Game Studio Co-founder (Mid-size)

What this page covers
Game Studio Co-founder (Mid-size)
If you oversee business and marketing for a growing game studio, you may feel the strain of managing multiple live titles and new launches without a fully scaled internal marketing org, while stakeholders still expect efficient growth and controlled acquisition costs.
A careful first step can be to map where your performance marketing is losing effectiveness, spot red flags in your current media split and creator mix, and decide which UA and influencer activities to structure first instead of trying to fix everything at once.
In brief
- You may be looking for a way to turn fragmented UA and influencer efforts across games, platforms, and regions into a more structured, repeatable system that supports several titles at once.
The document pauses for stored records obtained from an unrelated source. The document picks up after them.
/-- A read of SP or of AX_POS latches the view of its cell or axis (03 R68, 06 R146). -/
def State.latchView (s : State) (off : Nat) : State :=
  match instOf 0x200030 0x100 1024 off, instOf 0x400080 0x100 128 off with
  | some n, _ => s.takeSnapshotOf n
  | _, some n => s.putAxis n { s.axis n with snapshot := axisFields.map (fun f => s.rd f n) }
  | _, _ => s

/-- The word that the bank window of cell `n` shows at `k`: of the shadow bank with VIEW 1, of the active
bank with VIEW 0 (03 R78, R88). -/
def State.bankShown (s : State) (n k : Nat) : Nat :=
  if s.on F.LC_CTRL_VIEW n then (s.shadow n).word k else (s.active n).word k

/-- The offset lies in the bank window of a loop cell (03 Table 3.8). -/
def inBankWindow (off : Nat) : Bool := off / 0x40000 == 8 && decide (0xA0 ≤ off % 0x100) && off % 4 == 0

/-- The word that a read at `off` answers: a latched view's copy (03 R68, 06 R146), a bank's word (R78), the
register. -/
def State.shownWord (s : State) (off : Nat) : Nat :=
  let n := off / 0x100 % 0x1000
  let k := off % 0x100
  if inBankWindow off then s.bankShown n ((k - 0xA0) / 4)
  else if off / 0x40000 = 8 ∧ off % 4 = 0 then
    if 0x34 ≤ k ∧ k < 0x4C then ((s.cell n).snapshot[(k - 0x30) / 4]?).getD (s.regWord off)
    else if k = 0x88 ∨ k = 0x8C then ((s.cell n).snapshot[7 + (k - 0x88) / 4]?).getD (s.regWord off)
    else s.regWord off
  else if off / 0x8000 = 0x80 ∧ off % 4 = 0 ∧ 0x84 ≤ k ∧ k < 0x94 then ((s.axis n).snapshot[(k - 0x80) / 4]?).getD (s.regWord off)
  else s.regWord off

/-- The word that a read by `r` at `off` answers: of a partition's view that it has latched (18 R445), or
as any requester reads it. -/
def State.viewWord (s : State) (r : Requester) (off : Nat) : Nat :=
  let view := if 0xF01000 ≤ off ∧ off < 0xF01200 then (s.host.views.find? (fun e => e.1 == (r, (off - 0xF01000) / 0x20))).map (·.2) else none
  (view.bind (·[off % 0x20 / 4]?)).getD (s.shownWord off)

/-- A read of the _LO word latches the whole value for the requester; a read of the _HI word
returns the latched half and ends the latch, or with none the half that is current (R15).  During
the boot only SYS, SEC, PWR and HOST answer (18 R431); the words of a partition's view come from the
view that the requester latched at its read of PV_STATE (18 R445). -/
def execLoReadLatch (t : Instant) (r : Requester) (offset : Fin 268435456) (s : State) : Out := .next (
  let s := s.advance t
  let off := offset.val
  if !s.mayReadReg r off then s.refuseRead r off
  else if s.on F.HOST_STATUS_BOOTING && !bootOpen off then s.answerWord 0
  else if inSramWindow off then s.windowRead r off
  else match findReg off with
    | none => s.answerWord (s.shownWord off)
    | some (row, _) =>
      match row.half with
      | .low =>
        let s := s.refreshReg off
        (s.putLatch r off (some (s.viewWord r (off + 4)))).answerWord (s.viewWord r off)
      | .high =>
        let v := (s.latchOf r (off - 4)).getD ((s.refreshReg (off - 4)).regWord off)
        (s.putLatch r (off - 4) none).answerWord v
      | .word =>
        match instOf 0xF01000 0x20 16 off with
        | some p => s.latchPv r p
        | none => let s := s.latchView off; s.answerWord (s.viewWord r off))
- A format that focuses on performance marketing fundamentals, clear KPI frameworks, and transparent motivation for everyone involved can support portfolio growth better than ad hoc campaigns and loosely managed creator outreach.
- Before you start, it is worth checking how you currently track KPIs and fraud risks, how agency commissions are structured, and whether your team has bandwidth for coordination so that any new setup does not repeat the same systemic issues.
What to do
As a mid-size game studio co-founder, you balance product, team, and investor expectations while trying to keep acquisition costs under control. With limited internal bandwidth for creator scouting, vetting, and long-term relationship management, it is easy for UA and influencer work to become fragmented and hard to compare across titles.
A more suitable approach is to treat performance marketing as a growth system rather than a collection of channels. This means aligning on KPI frameworks and reporting, watching for red flags in the media split that may lead to fraud, and building structured UA and creator programs that can be repeated across genres, audiences, and regions instead of reinventing the wheel for every launch.
To start carefully, you can focus on one or two representative titles and review how budgets, commissions, and team incentives are set up today. From there, you can outline a simple, testable structure for UA and creator activity, with clear responsibilities and success metrics, and only then consider scaling that model to the rest of your portfolio.
What to keep in mind
Any shift toward more effective performance marketing for your studio will depend on your internal resources, data quality, and willingness to adjust existing media and incentive structures; there is no universal setup that works the same way for every portfolio.
If your tracking, reporting, or KPI frameworks are still being formed, it may take time before you can standardize optimization processes across titles, and you may need to phase changes so that live games are not put at unnecessary risk.
This is why a measured next step is to openly assess where your current UA and creator efforts are fragmented, where commissions or media splits may work against you, and which one or two areas you are ready to experiment with first, instead of committing to a full overhaul immediately.